Notwithstanding that there was no executed contract, Boss supplied steel and submitted several payment claims to Rohrig. Some of these claims were paid.
Adjudication
Boss issued a payment claim pursuant to the Building and Construction Industry Security of Payment Act 1999 (NSW) (Act) for materials, acceleration costs and for extra steel tonnage. In response, Rohrig provided a payment schedule, scheduling $Nil to be paid to Boss. Boss made an adjudication application under the Act and was awarded a portion of the amount claimed, the adjudicator having found that the terms governing the relationship was a “Small Works Package” document issued by Boss.
Prior to the adjudication determination, Rohrig purported to terminate the contract.
Court Proceedings
Boss then commenced proceeding in the Supreme Court of New South Wales to recover the outstanding monies for works carried out and a termination fee of $200,000. Rohrig counterclaimed for breach of contract and claimed liquidated damages for Boss’ delay and loss of bargain damages in respect of the cost of engaging a third party to complete the contract.
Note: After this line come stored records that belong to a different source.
-- ==== Sys2Proof/Machine/Bus.lean ====
section
/-!
DEFINITION. Transactions (R39, R439–R442, R446, R447): register reads and writes through the door check, loads,
stores, atomics and fetches of the memories with error correction and parity, and the application cores' caches.
-/

namespace Sys2Proof.Machine

open Reg

/-! ### Register transactions -/

/-- A 64-bit value that stays open. -/
def freeWord64 (s : State) : Word64 := BitVec.ofNat 64 (freeNat s)

/-- The address lies in register space, or outside every range. -/
def registerAt (a : Nat) : Bool :=
  match targetOf a with
  | some t => t.isRegister
  | none => true

/-- A 32-bit load from register space; a counter that runs with no command of the model shows a free value. -/
def regLoadFree (i : Init) (a : Nat) (s : State) : Word × State :=
  regLoad i a (freeWord64 s) (freeWord64 (drawFree s)) (drawFree (drawFree s))

/-- A door-checked register load; an address of a memory is no register. -/
def busLoad (i : Init) (a : Nat) (f : State → Word × State) (s : State) : State :=
  if registerAt a then doorLoad i a f s else s

/-- A door-checked register store, which answers for itself. -/
def busStore (i : Init) (a : Nat) (data : Word) (s : State) : State :=
  if registerAt a then doorAccess i a 4 .store (regStore i a data) s else s

/-! ### Reads of the memories -/

/-- What a read of a memory met. -/
inductive MemRead where
  /-- the bank is busy: the read waits (R545) -/
  | wait
  /-- the read is refused with a cause of R693 -/
  | refused (cause : Nat)
  | got (bytes : List Byte)
  deriving DecidableEq, Repr

/-- An admitted read of `n` octets of a memory (R362, R541, R545, R555). -/
def memRead (a n : Nat) (ecc : EccSeen) (s : State) : MemRead × State :=
  match targetOf a with
  | some .flash =>
    let r := flashRead a s
    if r.1 = false ∨ keyUnitBusy (bankOf a) s = true then (.wait, r.2)
    else
      let t := flashEcc a ecc r.2
      match ecc with
      | .uncorrectable _ => (.refused causeParity, drawFree t)
      | _ => (.got (flashBytes a n t), drawFree (flashBuffer a t))
  | some .queueMemory =>
    (.got (leBytes n (eccWord (BitVec.ofNat 64 (memNat a 8 s)) ecc).toNat), queEcc ((a - 0x38000000) / 8) ecc s)
  | _ => (.got (memBytes a n s), s)

/-- A door-checked read; data that fails parity is answered as a refusal (R39). -/
def readChecked (i : Init) (a n : Nat) (k : Access) (parityOk : Bool) (ecc : EccSeen) (s : State) : MemRead × State :=
  match doorCheck i a n k s with
  | some c => (.refused c, s)
  | none =>
    let r := memRead a n ecc s
    match r.1, parityOk with
    | .got _, false => (.refused causeParity, r.2)
    | _, _ => r

/-! ### Stores and reservations -/

/-- A store by initiator number `k` ends the reservations of other cores it overlaps (R439). -/
def reservesEnd (k a n : Nat) (s : State) : State :=
  (List.range 7).foldl (fun t c =>
    match (coreGet c t).reserved with
    | some x => if c ≠ k ∧ x < a + n ∧ a < x + 8 then coreSet c { coreGet c t with reserved := none } t else t
    | none => t) s

/-- An admitted store to a memory (R540). -/
def memStore (i : Init) (a : Nat) (l : List Byte) (s : State) : State :=
  reservesEnd i.num a l.length (storeBytes a l s)

/-! ### The caches of the application cores (R440, R442) -/

/-- The ways of core `c` that room `r` owns. -/
def waysOf (c r : Nat) (s : State) : List Nat := (List.range 8).filter fun w => wayOwner c w s == some r

/-- The set of a line: 64 sets of 64 octets in each way of 4 KiB. -/
def lineSet (a : Nat) : Nat := a / 64 % 64

/-- The line that holds address `a`, in a way of the resident room. -/
def cacheFind (c r : Nat) (code : Bool) (a : Nat) (s : State) : Option CacheLine :=
  s.rooms.lines.find? fun l =>
    l.core == c && l.code == code && l.base == a / 64 * 64 && wayOwner c l.way s == some r

/-- Set a line's octets; it is dirty. -/
def linePatch (l : CacheLine) (a : Nat) (bytes : List Byte) (s : State) : State :=
  let o := a - l.base
  let new := { l with dirty := true, bytes := l.bytes.take o ++ bytes ++ l.bytes.drop (o + bytes.length) }
  { s with rooms := { s.rooms with lines := s.rooms.lines.map fun x => if x = l then new else x } }

/-- A refill goes into a way of the room; which one stays open. The line it displaces is written back first. -/
def lineInsert (c r : Nat) (code : Bool) (base : Nat) (bytes : List Byte) (s : State) : State :=
  let ws := waysOf c r s
  let way := ws.getD (freeNat s % ws.length) 0
  let out (l : CacheLine) : Bool := l.core == c && l.code == code && l.way == way && lineSet l.base == lineSet base
  let s1 := dropLines out (cleanLines out (drawFree s))
  { s1 with rooms := { s1.rooms with lines := s1.rooms.lines ++ [⟨c, way, code, base, false, bytes⟩] } }

/-- A read through the cache, inside one line: a hit, or a refill checked as a read of its whole line. -/
def cacheRead (c r : Nat) (k : Access) (a n : Nat) (parityOk : Bool) (ecc : EccSeen) (s : State) : MemRead × State :=
  let code := k == .fetch
  let base := a / 64 * 64
  match cacheFind c r code a s with
  | some l => (.got ((l.bytes.drop (a - base)).take n), s)
  | none =>
    let q := readChecked (appInit c) base 64 (if code then .fetch else .load) parityOk ecc s
    match q.1 with
    | .got bytes => (.got ((bytes.drop (a - base)).take n), lineInsert c r code base bytes q.2)
    | x => (x, q.2)

/-- A store through the cache, inside one line (write-allocate). -/
def cacheWrite (c r a : Nat) (l : List Byte) (parityOk : Bool) (ecc : EccSeen) (s : State) : MemRead × State :=
  let q := cacheRead c r .load a l.length parityOk ecc s
  match q.1, cacheFind c r false a q.2 with
  | .got x, some line => (.got x, linePatch line a l q.2)
  | x, _ => (x, q.2)

/-- Core `c` with resident room `r` reaches the access through its caches: SRAM or flash, and `r` owns a way. -/
def cachedFor (i : Init) (a : Nat) (s : State) : Option (Nat × Nat) :=
  match i, targetOf a with
  | .appCore c, some (.sram _) => (residentOn c.toNat s).bind fun r =>
      if (waysOf c.toNat r s).isEmpty then none else some (c.toNat, r)
  | .appCore c, some .flash => (residentOn c.toNat s).bind fun r =>
      if (waysOf c.toNat r s).isEmpty then none else some (c.toNat, r)
  | _, _ => none

/-! ### Accesses -/

/-- The octets of an access that lie in its first line. -/
def firstPart (a n : Nat) : Nat := min n (64 - a % 64)

/-- A read of a memory by `i`: through the caches line by line, or directly. -/
def readAccess (i : Init) (k : Access) (a n : Nat) (parityOk : Bool) (ecc : EccSeen) (s : State) : MemRead × State :=
  match cachedFor i a s with
  | none => readChecked i a n k parityOk ecc s
  | some (c, r) =>
    let m := firstPart a n
    let q := cacheRead c r k a m parityOk ecc s
    if m = n then q
    else match q.1 with
    | .got l =>
      let p := cacheRead c r k (a + m) (n - m) true .clean q.2
      match p.1 with
      | .got l2 => (.got (l ++ l2), p.2)
      | x => (x, p.2)
    | x => (x, q.2)

/-- A store to a memory by `i`. Data that fails parity leaves the target unchanged (R39). -/
def writeAccess (i : Init) (a : Nat) (l : List Byte) (parityOk : Bool) (ecc : EccSeen) (s : State) : MemRead × State :=
  match cachedFor i a s with
  | none =>
    match doorCheck i a l.length .store s with
    | some c => (.refused c, s)
    | none => if parityOk then (.got [], memStore i a l s) else (.refused causeParity, s)
  | some (c, r) =>
    let m := firstPart a l.length
    let q := cacheWrite c r a (l.take m) parityOk ecc s
    if m = l.length then q
    else match q.1 with
    | .got _ => cacheWrite c r (a + m) (l.drop m) true .clean q.2
    | x => (x, q.2)

/-- The answer of a read or store to its initiator. -/
def answerRead (i : Init) (k : Access) (a : Nat) (r : MemRead × State) : State :=
  match r.1 with
  | .wait => stall r.2
  | .refused c => refuse i a k c r.2
  | .got l => respond (BitVec.ofNat 64 (ofLeBytes l)) r.2

/-- The answer of a store. -/
def answerWrite (i : Init) (a : Nat) (r : MemRead × State) : State :=
  match r.1 with
  | .wait => stall r.2
  | .refused c => refuse i a .store c r.2
  | .got _ => acknowledge r.2

/-- A load of register space: 32 bits, or the queue window's 64-bit pop (R65, R350). -/
def regRead (i : Init) (a n : Nat) (parityOk : Bool) (ecc : EccSeen) (s : State) : State :=
  match doorCheck i a n .load s with
  | some c => refuse i a .load c s
  | none =>
    let r : Word64 × State := match targetOf a with
      | some (.queueWindow q 0) => quePop q ecc s
      | _ => let x := regLoadFree i a s; (x.1.setWidth 64, x.2)
    if parityOk then respond r.1 r.2 else refuse i a .load causeParity r.2

/-- FP_DATA whose write fails parity marks its port's staging (R547). -/
def stagingBad (a : Nat) (s : State) : State :=
  if 0x400D8000 ≤ a ∧ a < 0x400DC000 ∧ 0x20 ≤ a % 0x100 ∧ a % 0x100 < 0x40 then
    fset (fpPage ((a - 0x400D8000) / 0x100)) FP_STAT.STG_BAD 1 s
  else s

/-- A store to register space: 32 bits, or the queue window's 64-bit push. -/
def regWriteAccess (i : Init) (a n : Nat) (data : Word64) (parityOk : Bool) (s : State) : State :=
  match doorCheck i a n .store s with
  | some c => refuse i a .store c s
  | none =>
    if parityOk then
      match targetOf a with
      | some (.queueWindow q 0) => acknowledge (quePush q data s)
      | _ => regStore i a data.low s
    else refuse i a .store causeParity (stagingBad a s)

/-- A load. -/
def loadAccess (i : Init) (a n : Nat) (parityOk : Bool) (ecc : EccSeen) (s : State) : State :=
  if registerAt a then regRead i a n parityOk ecc s
  else answerRead i .load a (readAccess i .load a n parityOk ecc s)

/-- A store. -/
def storeAccess (i : Init) (a n : Nat) (data : Word64) (parityOk : Bool) (ecc : EccSeen) (s : State) : State :=
  if registerAt a then regWriteAccess i a n data parityOk s
  else answerWrite i a (writeAccess i a (leBytes n data.toNat) parityOk ecc s)

/-- An instruction fetch; register space never serves one (R446). -/
def fetchAccess (i : Init) (a n : Nat) (parityOk : Bool) (ecc : EccSeen) (s : State) : State :=
  if registerAt a then refuse i a .fetch ((doorCheck i a n .fetch s).getD causeRights) s
  else answerRead i .fetch a (readAccess i .fetch a n parityOk ecc s)

/-! ### Atomics (R439) -/

/-- Why an atomic access is refused: as a store is, or anywhere but SRAM in a window that grants R and W. -/
def atomicDeny (i : Init) (a n : Nat) (s : State) : Option Nat :=
  match doorCheck i a n .store s with
  | some c => some c
  | none =>
    match targetOf a with
    | some (.sram _) => windowDeny .load a n (roomOf i s) s
    | _ => some causeRights

/-- The operation of an AMO on values of `w` bits (RISC-V A). -/
def amoResult (op : AmoOp) (w : Nat) (x y : Nat) : Nat :=
  let a := x % 2 ^ w
  let b := y % 2 ^ w
  match op with
  | .swap => b
  | .add => (a + b) % 2 ^ w
  | .xor => a ^^^ b
  | .and => a &&& b
  | .or => a ||| b
  | .min => if signedOf w a ≤ signedOf w b then a else b
  | .max => if signedOf w a ≤ signedOf w b then b else a
  | .minu => min a b
  | .maxu => max a b

/-- A core takes a synchronous trap of its own. -/
def coreTrap (i : Init) (cause tval : Nat) (s : State) : State :=
  match initCore i with
  | some c => coreSet c (trapEntry cause false tval (coreGet c s)) s
  | none => s

/-- An atomic access of `n` octets whose effect on the value read is `f`: processors without the A extension take an
illegal-instruction exception, and a misaligned address its own exception. -/
def atomicAccess (i : Init) (a n : Nat) (misaligned : Nat) (parityOk : Bool) (ecc : EccSeen)
    (f : Nat → State → State) (s : State) : State :=
  match i with
  | .appCore _ =>
    if a % n ≠ 0 then coreTrap i misaligned a s
    else match atomicDeny i a n s with
    | some c => refuse i a .store c s
    | none =>
      let r := readAccess i .load a n parityOk ecc s
      match r.1 with
      | .wait => stall r.2
      | .refused c => refuse i a .store c r.2
      | .got l => f (ofLeBytes l) r.2
  | .debug => s
  | _ => coreTrap i 2 (freeNat s) (drawFree s)

/-- A core's reservation. -/
def reserve (i : Init) (v : Option Nat) (s : State) : State := coreSet i.num { coreGet i.num s with reserved := v } s

/-- LR: the value read, and a reservation of its address. -/
def lrAccess (i : Init) (a n : Nat) (parityOk : Bool) (ecc : EccSeen) (s : State) : State :=
  atomicAccess i a n 4 parityOk ecc (fun x t => respond (BitVec.ofNat 64 x) (reserve i (some a) t)) s

/-- SC: stores and answers 0 while the reservation holds, else answers 1; the reservation ends. -/
def scAccess (i : Init) (a n : Nat) (data : Word64) (parityOk : Bool) (ecc : EccSeen) (s : State) : State :=
  atomicAccess i a n 6 parityOk ecc (fun _ t =>
    if (coreGet i.num t).reserved = some a then
      let r := writeAccess i a (leBytes n data.toNat) true .clean (reserve i none t)
      match r.1 with
      | .got _ => respond 0 r.2
      | _ => answerWrite i a r
    else respond 1 (reserve i none t)) s

/-- An AMO answers the old value. -/
def amoAccess (i : Init) (a n : Nat) (op : AmoOp) (data : Word64) (parityOk : Bool) (ecc : EccSeen) (s : State) : State :=
  atomicAccess i a n 6 parityOk ecc (fun x t =>
    let r := writeAccess i a (leBytes n (amoResult op (8 * n) x data.toNat)) true .clean t
    match r.1 with
    | .got _ => respond (BitVec.ofNat 64 x) r.2
    | _ => answerWrite i a r) s

/-- The octets of a 32-bit or 64-bit atomic. -/
def wideOctets (wide : Bool) : Nat := if wide then 8 else 4

/-- A transaction of any kind. -/
def memAccess (i : Init) (op : MemOp) (a : Nat) (parityOk : Bool) (ecc : EccSeen) (s : State) : State :=
  match op with
  | .load size => loadAccess i a (2 ^ size.toNat) parityOk ecc s
  | .store size data => storeAccess i a (2 ^ size.toNat) data parityOk ecc s
  | .lr wide => lrAccess i a (wideOctets wide) parityOk ecc s
  | .sc wide data => scAccess i a (wideOctets wide) data parityOk ecc s
  | .amo wide op data => amoAccess i a (wideOctets wide) op data parityOk ecc s
  | .fetch wide => fetchAccess i a (if wide then 4 else 2) parityOk ecc s

/-! ### The commands -/

/-- REGISTER_WRITE (R4). -/
def execRegisterWrite (i : Init) (addr : Nat) (data : Word) (s : State) : Host.Outcome State Fault Refusal :=
  .next (busStore i addr data s)

/-- MEMORY_ACCESS (R446). -/
def execMemoryAccess (i : Init) (op : MemOp) (addr : Nat) (parityOk : Bool) (ecc : EccSeen) (s : State) :
    Host.Outcome State Fault Refusal :=
  .next (if issues i s then memAccess i op addr parityOk ecc s else s)

/-- COUNTER_LOW_READ (R6): `live` is the value of the counter where it runs with no command of the model, and `air`
that of the air timer at the same tick. -/
def execCounterLowRead (i : Init) (addr : Nat) (live air : Word64) (s : State) : Host.Outcome State Fault Refusal :=
  .next (busLoad i addr (regLoad i addr live air) s)

/-- SNAPSHOT_CAPTURE (R68). -/
def execSnapshotCapture (i : Init) (addr : Nat) (s : State) : Host.Outcome State Fault Refusal :=
  .next (busLoad i addr (regLoadFree i addr) s)

/-- STAGED_LOW_WRITE (R71). -/
def execStagedLowWrite (i : Init) (addr : Nat) (data : Word) (s : State) : Host.Outcome State Fault Refusal :=
  .next (busStore i addr data s)

/-- HIGH_HALF_COMMIT (R71). -/
def execHighHalfCommit (i : Init) (addr : Nat) (data : Word) (s : State) : Host.Outcome State Fault Refusal :=
  .next (busStore i addr data s)

/-- READ_TO_CLEAR (R73). -/
def execReadToClear (i : Init) (addr : Nat) (s : State) : Host.Outcome State Fault Refusal :=
  .next (busLoad i addr (regLoadFree i addr) s)

/-- LANTERN_WRITE_EFFECT (R59). -/
def execLanternWriteEffect (addr : Nat) (s : State) : Host.Outcome State Fault Refusal :=
  .next (lanternTake addr s)

end Sys2Proof.Machine
end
Each of Boss’ and Rohrig’s claims were made pursuant to different versions of the many contractual documents exchanged (yet unsigned) between the parties.
The Court determined that there was no contract between the parties at any point, that neither party had accepted any amendments or contractual document proffered by the other, and that neither party had acted as if there was a contract in place. As such, both parties’ claims were dismissed. Whilst both parties had alternative claims available to them, those claims were not prosecuted and therefore could not be considered by the Court.
This decision serves as a timely reminder of the importance of having a valid and binding contract in existence prior to commencing any works. Whilst negotiations may lead to a binding contract at some point in the future, that will not always be the case. The absence of a contract between the parties will likely lead to a dispute in relation to issues such as payment and variations which can be avoided by having contractual terms in place that govern those issues.
Whereas there is an exception to a construction contract having to be in writing,[i] at the very least there ought to be evidence of an offer, acceptance of that offer, and the passing of consideration (often monetary consideration) from one party to the other. Given the nature of construction projects, it is preferable for a contract to be wholly recorded in writing and properly executed to provide certainty to both parties as to the terms that govern the relationship between them. Whilst not ideal (nor without its own risks, particularly if agreed scope, term or value are exceeded) a properly drafted letter of intent (itself a contract) can provide some certainty where early works prior to conclusion of a complete contract, cannot be avoided.
[i] There are exceptions to this rule, for example in the Queensland Building and Construction Commission Act, s 67G, which applies to contracts for “building works”.